> _Exercise instructions_
The lines to copy are those in the listing below that contain the word "hoisted".

> _Data listing_
-- ==== Sys2Proof/Laws/State.lean ====
section
/-! SUPPORT. The laws of the named updates of a blade: what each writes, and, field by field, what it leaves. -/

namespace Sys2Proof.Machine

/-! ### setReg -/

@[simp] theorem Blade.setReg_same (b : Blade) (a : Nat) (v : Word32) : (b.setReg a v).reg a = v := mget_mput_same _ a v _

theorem Blade.setReg_other (b : Blade) (a : Nat) (v : Word32) (j : Nat) (h : j ≠ a) : (b.setReg a v).reg j = b.reg j := by
  simp only [Blade.reg, Blade.setReg, mput]
  split
  · exact mget_filter_other _ _ h
  · exact mget_minsert_other _ _ _ h

@[simp] theorem Blade.setReg_draws (b : Blade) (a : Nat) (v : Word32) : (b.setReg a v).draws = b.draws := rfl
@[simp] theorem Blade.setReg_bladeB (b : Blade) (a : Nat) (v : Word32) : (b.setReg a v).bladeB = b.bladeB := rfl
@[simp] theorem Blade.setReg_frame (b : Blade) (a : Nat) (v : Word32) : (b.setReg a v).frame = b.frame := rfl
@[simp] theorem Blade.setReg_fineTicks (b : Blade) (a : Nat) (v : Word32) : (b.setReg a v).fineTicks = b.fineTicks := rfl
@[simp] theorem Blade.setReg_response (b : Blade) (a : Nat) (v : Word32) : (b.setReg a v).response = b.response := rfl
@[simp] theorem Blade.setReg_outputs (b : Blade) (a : Nat) (v : Word32) : (b.setReg a v).outputs = b.outputs := rfl
@[simp] theorem Blade.setReg_net (b : Blade) (a : Nat) (v : Word32) : (b.setReg a v).net = b.net := rfl
@[simp] theorem Blade.setReg_led (b : Blade) (a : Nat) (v : Word32) : (b.setReg a v).led = b.led := rfl
@[simp] theorem Blade.setReg_ord (b : Blade) (a : Nat) (v : Word32) : (b.setReg a v).ord = b.ord := rfl
@[simp] theorem Blade.setReg_bank (b : Blade) (a : Nat) (v : Word32) : (b.setReg a v).bank = b.bank := rfl
@[simp] theorem Blade.setReg_pool (b : Blade) (a : Nat) (v : Word32) : (b.setReg a v).pool = b.pool := rfl
@[simp] theorem Blade.setReg_lan (b : Blade) (a : Nat) (v : Word32) : (b.setReg a v).lan = b.lan := rfl
@[simp] theorem Blade.setReg_eng (b : Blade) (a : Nat) (v : Word32) : (b.setReg a v).eng = b.eng := rfl
@[simp] theorem Blade.setReg_flt (b : Blade) (a : Nat) (v : Word32) : (b.setReg a v).flt = b.flt := rfl
@[simp] theorem Blade.setReg_pair (b : Blade) (a : Nat) (v : Word32) : (b.setReg a v).pair = b.pair := rfl
@[simp] theorem Blade.setReg_hw (b : Blade) (a : Nat) (v : Word32) : (b.setReg a v).hw = b.hw := rfl
@[simp] theorem Blade.setReg_csr_staged (b : Blade) (a : Nat) (v : Word32) : (b.setReg a v).csr.staged = b.csr.staged := rfl
@[simp] theorem Blade.setReg_csr_struck (b : Blade) (a : Nat) (v : Word32) : (b.setReg a v).csr.struck = b.csr.struck := rfl
@[simp] theorem Blade.setReg_csr_striking (b : Blade) (a : Nat) (v : Word32) : (b.setReg a v).csr.striking = b.csr.striking := rfl
@[simp] theorem Blade.setReg_csr_arms (b : Blade) (a : Nat) (v : Word32) : (b.setReg a v).csr.arms = b.csr.arms := rfl
@[simp] theorem Blade.setReg_csr_armSource (b : Blade) (a : Nat) (v : Word32) : (b.setReg a v).csr.armSource = b.csr.armSource := rfl
@[simp] theorem Blade.setReg_csr_queueSel (b : Blade) (a : Nat) (v : Word32) : (b.setReg a v).csr.queueSel = b.csr.queueSel := rfl
@[simp] theorem Blade.setReg_csr_recSel (b : Blade) (a : Nat) (v : Word32) : (b.setReg a v).csr.recSel = b.csr.recSel := rfl
@[simp] theorem Blade.setReg_csr_injSel (b : Blade) (a : Nat) (v : Word32) : (b.setReg a v).csr.injSel = b.csr.injSel := rfl
@[simp] theorem Blade.setReg_csr_measSel (b : Blade) (a : Nat) (v : Word32) : (b.setReg a v).csr.measSel = b.csr.measSel := rfl
@[simp] theorem Blade.setReg_csr_measured (b : Blade) (a : Nat) (v : Word32) : (b.setReg a v).csr.measured = b.csr.measured := rfl
@[simp] theorem Blade.setReg_csr_latches (b : Blade) (a : Nat) (v : Word32) : (b.setReg a v).csr.latches = b.csr.latches := rfl
@[simp] theorem Blade.setReg_csr_posted (b : Blade) (a : Nat) (v : Word32) : (b.setReg a v).csr.posted = b.csr.posted := rfl
@[simp] theorem Blade.setReg_csr_postDropped (b : Blade) (a : Nat) (v : Word32) : (b.setReg a v).csr.postDropped = b.csr.postDropped := rfl
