/-- Slot A: eight nodes, 64 bytes of code; node 1 has arity 1, node 2 ordered release. -/
def codeCells : List Host.Cell := [(0x15000000C, 8), (0x150000014, 0xC0), (0x150000018, 0x40),
  (0x150000054, 1), (0x150000064, 2), (0x150000066, 4), (0x150000074, 3), (0x150000084, 1)]
def firing (g : SMap Word64) : Firing := {
  context := 0x100, iteration := 0, node := 1, slotB := false, inputs := [], pc := 4, g := g, poisoned := 0, fps := 0,
  fcr := 0, executed := 0, lastTag := 0, poisonSeen := false, emissions := [], adjustments := [], opens := [],
  openCount := 0, requests := [], heldSequence := none, stall := none, spent := 0 }
/-- The blade with tile 0 hoisted and executing a firing. -/
def onTile (b : Blade) (f : Firing) : Blade := b.setTile 0 { Tile.init with firing := some f }
def withCode (b : Blade) (cells : List Host.Cell := codeCells) : State := { State.reset with mem.cells := cells, blade := b }
def runs (f : Firing) : State := withCode (onTile Blade.reset f)
def blank (b : Blade) : State := { State.reset with blade := b }
/-- A blade whose only changes are those of f. -/
abbrev R0 : Blade := Blade.reset
def qq (q : Nat) : Blade := R0.setQueue q { queueInit q with quota := 8 }
def word (v : Word32) : QWord := { value := v, bad := false }
def pkt (q : QueueId) (st : PacketState) (who : Requester) : Packet := { Packet.none with
  queue := q, state := st, cells := [5], words := [word 7, word 9], length := 8, tag := 3, producer := .requester who }
/-- Queue q hoisted, with quota, and one packet of it, number 0. -/
def withPkt (q : Nat) (p : Packet) (order : List Nat) : Blade :=
  let b := (R0.setQueue q { queueInit q with quota := 8, order := order }).setPacket 0 p
  { b with pool.next := 1 }
def cur (who : Requester) (q : QueueId) (pos : Nat) : Cursor := { who := who, queue := q, packet := 0, position := pos, ended := false }
def withCur (b : Blade) (c : Cursor) : Blade := { b with pool.cursors := [c] }
def act : Blade := { R0 with pair.role := .active, pair.muxChosen := List.range 12 }
/-- A request of the provisioning station over USB; flag 4 sets the key arm (R481). -/
def rq (ps : List Byte) (flags : BitVec 16 := 0) : Request :=
  { transport := .usb, source := 0, sourcePort := 0, dest := 0, destPort := 4817, vlan := none, fragment := false, size := 16 + ps.length,
    magic := 0x4D434C50, version := 1, opcode := 0, flags := flags,
    sequence := 1, length := .ofNat 32 ps.length, params := ps, tag := [] }
/-- The request with an opcode. -/
def op (code : Nat) (r : Request) : Request := { r with opcode := .ofNat 8 code }
def dfr (code : Byte) (operand : Nat) (data : List Byte) : Deferred :=
  { dest := rqReplyTo R0 (op code.toNat (rq [])), operand := operand, data := data }
/-- s with the word of an instruction at the pc of f. -/
def coded (s : State) (f : Firing) (i : Instr) : State :=
  match codeWord i with
  | none => s
  | some w => { s with mem := s.mem.write (s.mem.codeBase f.slotB + f.pc) (leBytes 4 w.toNat) }

/-- The conditions of Issues, and that the word at the pc spells the instruction, in the state where it stands there. -/
abbrev ready (s : State) (t : TileId) (f : Firing) (j : Instr) : Prop :=
  (s.blade.tile t.val).firing = some f ∧ f.stall = none ∧ s.blade.stopped = false ∧ f.executed < 4096 ∧ (coded s f j).mem.inSegment f f.pc = true ∧
    codeOf (coded s f j) t f = some j

theorem coded_blade (s : State) (f : Firing) (j : Instr) : (coded s f j).blade = s.blade := by
  unfold coded
  split <;> rfl

theorem ready_issues {s : State} {t : TileId} {f : Firing} {j : Instr} (h : ready s t f j) :
    Issues (coded s f j) t f ∧ codeOf (coded s f j) t f = some j :=
  ⟨⟨by rw [coded_blade]; exact h.1, h.2.1, by rw [coded_blade]; exact h.2.2.1, h.2.2.2.1, h.2.2.2.2.1⟩, h.2.2.2.2.2⟩

theorem issue_all {s : State} {t : TileId} {f : Firing} {l : List Instr} (h : ∀ j ∈ l, ready s t f j) :
    ∀ j ∈ l, Issues (coded s f j) t f ∧ codeOf (coded s f j) t f = some j :=
  fun j hj => ready_issues (h j hj)

theorem issue_with {s : State} {t : TileId} {f : Firing} {l : List Instr} {p : Instr → Prop}
    (h : ∀ j ∈ l, ready s t f j ∧ p j) : ∀ j ∈ l, Issues (coded s f j) t f ∧ codeOf (coded s f j) t f = some j ∧ p j :=
  fun j hj => ⟨(ready_issues (h j hj).1).1, (ready_issues (h j hj).1).2, (h j hj).2⟩

theorem no_search {o : Option SetLock} (h : o = none) (q : Token) : o ≠ some (.search q) := by simp [h]

theorem no_emission {l : List ReleaseItem} (h : (match l with | .emission _ :: _ => false | _ => true) = true) (k : Token)
    (r : List ReleaseItem) : l ≠ .emission k :: r := by
  rintro rfl
  simp at h

theorem no_marker {l : List ReleaseItem} (h : (match l with | .marker _ _ :: _ => false | _ => true) = true) (k : BitVec 12)
    (j : BitVec 16) (r : List ReleaseItem) : l ≠ .marker k j :: r := by
  rintro rfl
  simp at h

/-- A firmware image of 24 bytes, duplex version 1, with its signature under the key below. -/
def firmware : List Byte := [72, 76, 70, 87, 1, 0, 1, 0, 7, 0, 0, 0, 1, 240, 40, 129, 24, 0, 0, 0, 0, 0, 0, 0, 168, 134, 255, 95, 214, 99, 153, 125, 42, 128, 198, 30, 27, 89, 171, 15, 193, 42, 229, 80, 203, 205, 164, 131, 23, 110, 79, 239, 164, 140, 143, 130, 149, 38, 254, 231, 96, 104, 183, 49, 152, 197, 11, 84, 217, 148, 89, 230, 61, 170, 42, 87, 96, 12, 252, 71, 104, 110, 0, 106, 78, 88, 219, 77]
/-- Both slots hold that image, and the fuses its key. -/
def booted (b : Blade) : Blade :=
  { b with hw.nor := [(0, firmware), (1, firmware)], hw.boot.fuses := [(0, (3865378232181912193596890086933759922903331283510397838945557624557826097500, 30837952721340376381856319516650941316597114253840743811080336016342748211270))] }
/-- Neither slot holds an image. -/
def bootless (b : Blade) : Blade :=
  { booted b with hw.nor := [(0, [0]), (1, [0])] }
def facts : StartFacts := {
  bladeB := true, dramFirmwareOk := true, dramRestOk := true, tilePasses := 0x3FFFFFFFF, marchWords := [],
  cards := 0xFF, carriersPresent := 3, carriersReady := 3, fans := 15, partnerPresent := true, partnerSysId := 0x8128F001,
  partnerActive := false, partnerAlive := true, partnerComplete := false, lastJournalFrame := none, firmwareFixes := ⟨0, 0⟩,
  restFixes := ⟨0, 0⟩ }
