theorem witness_CompareAndSwapResults :
    (∃ (s : State) (t : TileId) (f : Firing) (rd : RegNo) (ra : RegNo) (rb : RegNo) (rc : RegNo), ∀ j ∈ ([.cas64 t rd
    ra rb rc, .cas32 t rd ra rb rc] : List Instr), Issues (coded s f j) t f ∧ codeOf (coded s f j) t f = some j ∧
    f.bad ra = false ∧ f.bad rb = false ∧ f.bad rc = false ∧ (BitVec.toNat (f.reg ra) < 16777216 ∨ 7516192768 ≤
    BitVec.toNat (f.reg ra) ∧ BitVec.toNat (f.reg ra) < 12884901888) ∧ (fetchedBlade (coded s f j) t f).offline
    (BitVec.toNat (f.reg ra)) = false ∧ (fetchedBlade (coded s f j) t f).offline (BitVec.toNat (f.reg ra) / 8 * 8) =
    false ∧ (fetchedMem (coded s f j) t f).mark (wordPlace (fetchedBlade (coded s f j) t f) (BitVec.toNat (f.reg
    ra))) = WordMark.sound ∧ BitVec.toNat (f.reg ra) % (Instr.cas64 t rd ra rb rc, 8).2 = 0 ∧ BitVec.toNat (f.reg ra)
    % (Instr.cas32 t rd ra rb rc, 4).2 = 0) ∧
    (∃ (s : State) (t : TileId) (f : Firing) (rd : RegNo) (ra : RegNo) (rb : RegNo) (rc : RegNo), ∀ j ∈ ([.cas64 t rd
    ra rb rc, .cas32 t rd ra rb rc] : List Instr), Issues (coded s f j) t f ∧ codeOf (coded s f j) t f = some j ∧
    f.bad ra = false ∧ f.bad rb = false ∧ f.bad rc = false ∧ (BitVec.toNat (f.reg ra) < 16777216 ∨ 7516192768 ≤
    BitVec.toNat (f.reg ra) ∧ BitVec.toNat (f.reg ra) < 12884901888) ∧ (fetchedBlade (coded s f j) t f).offline
    (BitVec.toNat (f.reg ra)) = false ∧ (fetchedBlade (coded s f j) t f).offline (BitVec.toNat (f.reg ra) / 8 * 8) =
    false ∧ (fetchedMem (coded s f j) t f).mark (wordPlace (fetchedBlade (coded s f j) t f) (BitVec.toNat (f.reg
    ra))) = WordMark.sound ∧ BitVec.toNat (f.reg ra) % (Instr.cas64 t rd ra rb rc, 8).2 = 0 ∧ BitVec.toNat (f.reg ra)
    % (Instr.cas32 t rd ra rb rc, 4).2 = 0) ∧
    (∃ (s : State) (t : TileId) (f : Firing) (rd : RegNo) (ra : RegNo) (rb : RegNo) (rc : RegNo), ∀ j ∈ ([.cas64 t rd
    ra rb rc, .cas32 t rd ra rb rc] : List Instr), Issues (coded s f j) t f ∧ codeOf (coded s f j) t f = some j ∧
    f.bad ra = false ∧ f.bad rb = false ∧ f.bad rc = false ∧ (BitVec.toNat (f.reg ra) < 16777216 ∨ 7516192768 ≤
    BitVec.toNat (f.reg ra) ∧ BitVec.toNat (f.reg ra) < 12884901888) ∧ (fetchedBlade (coded s f j) t f).offline
    (BitVec.toNat (f.reg ra)) = false ∧ (fetchedBlade (coded s f j) t f).offline (BitVec.toNat (f.reg ra) / 8 * 8) =
    false ∧ (fetchedMem (coded s f j) t f).mark (wordPlace (fetchedBlade (coded s f j) t f) (BitVec.toNat (f.reg
    ra))) = WordMark.sound ∧ BitVec.toNat (f.reg ra) % (Instr.cas64 t rd ra rb rc, 8).2 = 0 ∧ BitVec.toNat (f.reg ra)
    % (Instr.cas32 t rd ra rb rc, 4).2 = 0) ∧
    (∃ (s : State) (t : TileId) (f : Firing) (rd : RegNo) (ra : RegNo) (rb : RegNo) (rc : RegNo), ∀ j ∈ ([.cas64 t rd
    ra rb rc, .cas32 t rd ra rb rc] : List Instr), Issues (coded s f j) t f ∧ codeOf (coded s f j) t f = some j ∧
    f.bad ra = false ∧ f.bad rb = false ∧ f.bad rc = false ∧ (BitVec.toNat (f.reg ra) < 16777216 ∨ 7516192768 ≤
    BitVec.toNat (f.reg ra) ∧ BitVec.toNat (f.reg ra) < 12884901888) ∧ (fetchedBlade (coded s f j) t f).offline
    (BitVec.toNat (f.reg ra)) = false ∧ (fetchedBlade (coded s f j) t f).offline (BitVec.toNat (f.reg ra) / 8 * 8) =
    false ∧ (fetchedMem (coded s f j) t f).mark (wordPlace (fetchedBlade (coded s f j) t f) (BitVec.toNat (f.reg
    ra))) = WordMark.sound ∧ BitVec.toNat (f.reg ra) % (Instr.cas64 t rd ra rb rc, 8).2 = 0 ∧ BitVec.toNat (f.reg ra)
    % (Instr.cas32 t rd ra rb rc, 4).2 = 0) ∧
    (∃ (s : State) (t : TileId) (f : Firing) (rd : RegNo) (ra : RegNo) (rb : RegNo) (rc : RegNo), ∀ j ∈ ([.cas64 t rd
    ra rb rc, .cas32 t rd ra rb rc] : List Instr), Issues (coded s f j) t f ∧ codeOf (coded s f j) t f = some j ∧
    (f.bad ra = true ∨ f.bad rb = true ∨ f.bad rc = true) ∧ (fetchedBlade (coded s f j) t f).trailFull = false) :=
  ⟨⟨s4_2, t0, f4_2, (5 : RegNo), (0 : RegNo), (4 : RegNo), (3 : RegNo), issue_with (by decide +kernel)⟩,
    ⟨s4_2, t0, f4_2, (5 : RegNo), (7 : RegNo), (4 : RegNo), (3 : RegNo), issue_with (by decide +kernel)⟩,
    ⟨s4_2, t0, f4_2, (5 : RegNo), (6 : RegNo), (4 : RegNo), (3 : RegNo), issue_with (by decide +kernel)⟩,
    ⟨s4_2, t0, f4_2, (5 : RegNo), (3 : RegNo), (4 : RegNo), (6 : RegNo), issue_with (by decide +kernel)⟩,
    ⟨{ s6 with blade := onTile Blade.reset f7 }, t0, f7, (5 : RegNo), (1 : RegNo), (2 : RegNo), (3 : RegNo),
    issue_with (by decide +kernel)⟩⟩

> _Answer for the task_
/-- The blade with tile 0 hoisted and executing a firing. -/
/-- Queue q hoisted, with quota, and one packet of it, number 0. -/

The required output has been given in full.